# What is expected
Restate the data below word for word, keeping each line intact.
--- Data extract ---
/-- Words for the sequence tables are stored with DIRTY set, or discarded while LOAD runs (R266, R269). -/
def seqStore (s : State) (off a : Nat) (data : List Word) : State :=
  if (tab s kMS).running = 1 then post s pgMEAS 4 (BitVec.ofNat 32 (off - 0xB0_0000))
  else
    let s := setBores s a data
    setTab s kMS { tab s kMS with dirty := 1 }

/-! ### Holds and resets -/

/-- One reed at a WARM reset: its sequence stops at the end of the running conversion; triggers, arming, the urgent request, the owed
round and the counts of the WARM domain clear (R288; log 5). -/
def ReedSt.warm (x : ReedSt) : ReedSt := { x with
  trigPend := false, drvArmed := false, drvDue := [], urgent := none, urgCal := false, insCal := false, hkOwed := 0, hkLate := false, fieldZero := false, seqEmpty := false,
  passes := 0, overrun := 0, badEnt := 0, parity := 0, opens := 0, entry := 0, left := 0, resume := .off,
  seq := match x.seq with | .convert => .convert | .insert => .insert | _ => .off }

/-- Every reed at a WARM reset (R288). -/
def measWarm (s : State) : State :=
  { s with reeds := tabMap (fun _ => ({} : ReedSt)) s.reeds 0 1024 (fun _ x => x.warm) }

/-- The sequencers start in their modes once their tables are loaded (R268). -/
def measStart (s : State) : State := (List.range 1024).foldl (fun s r => wakeReed s r) s

/-- A CONTAIN reaction of MEAS holds a reed (R506). -/
def containReed (s : State) (r : Nat) : State :=
  let x := reed s r
  let x := { x with contained := true, trigPend := false, drvArmed := false, drvDue := [], urgent := none, urgCal := false }
  setReed s r (match x.seq with
    | .convert => x | .insert => x
    | _ => restPower s { x with seq := .off })

/-- The clear of the reaction restarts the sequencer in its mode (R506). -/
def freeReed (s : State) (r : Nat) : State := calIssue (wakeReed (setReed s r { reed s r with contained := false }) r)

/-- The pad test takes, or gives back, every modulator of a tile; a stream restarts after it (R257, R287). -/
def padHoldTile (s : State) (t : Nat) (on : Bool) : State :=
  (List.range' (t * 32) 32).foldl (fun s r =>
    let x := reed s r
    let s := setReed s r { x with padHold := on, lastConv := none }
    if on then s else calIssue (wakeReed s r)) s

end Sys2Proof.Machine
end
---
# The answer
/-- Words for the sequence tables are stored with DIRTY set, or discarded while LOAD runs (R266, R269). -/
def seqStore (s : State) (off a : Nat) (data : List Word) : State :=
  if (tab s kMS).running = 1 then post s pgMEAS 4 (BitVec.ofNat 32 (off - 0xB0_0000))
  else
    let s := setBores s a data
    setTab s kMS { tab s kMS with dirty := 1 }

/-! ### Holds and resets -/

/-- One reed at a WARM reset: its sequence stops at the end of the running conversion; triggers, arming, the urgent request, the owed
round and the counts of the WARM domain clear (R288; log 5). -/
def ReedSt.warm (x : ReedSt) : ReedSt := { x with
  trigPend := false, drvArmed := false, drvDue := [], urgent := none, urgCal := false, insCal := false, hkOwed := 0, hkLate := false, fieldZero := false, seqEmpty := false,
  passes := 0, overrun := 0, badEnt := 0, parity := 0, opens := 0, entry := 0, left := 0, resume := .off,
  seq := match x.seq with | .convert => .convert | .insert => .insert | _ => .off }

/-- Every reed at a WARM reset (R288). -/
def measWarm (s : State) : State :=
  { s with reeds := tabMap (fun _ => ({} : ReedSt)) s.reeds 0 1024 (fun _ x => x.warm) }

/-- The sequencers start in their modes once their tables are loaded (R268). -/
def measStart (s : State) : State := (List.range 1024).foldl (fun s r => wakeReed s r) s

/-- A CONTAIN reaction of MEAS holds a reed (R506). -/
def containReed (s : State) (r : Nat) : State :=
  let x := reed s r
  let x := { x with contained := true, trigPend := false, drvArmed := false, drvDue := [], urgent := none, urgCal := false }
  setReed s r (match x.seq with
    | .convert => x | .insert => x
    | _ => restPower s { x with seq := .off })

/-- The clear of the reaction restarts the sequencer in its mode (R506). -/
def freeReed (s : State) (r : Nat) : State := calIssue (wakeReed (setReed s r { reed s r with contained := false }) r)

/-- The pad test takes, or gives back, every modulator of a tile; a stream restarts after it (R257, R287). -/
def padHoldTile (s : State) (t : Nat) (on : Bool) : State :=
  (List.range' (t * 32) 32).foldl (fun s r =>
    let x := reed s r
    let s := setReed s r { x with padHold := on, lastConv := none }
    if on then s else calIssue (wakeReed s r)) s

end Sys2Proof.Machine
end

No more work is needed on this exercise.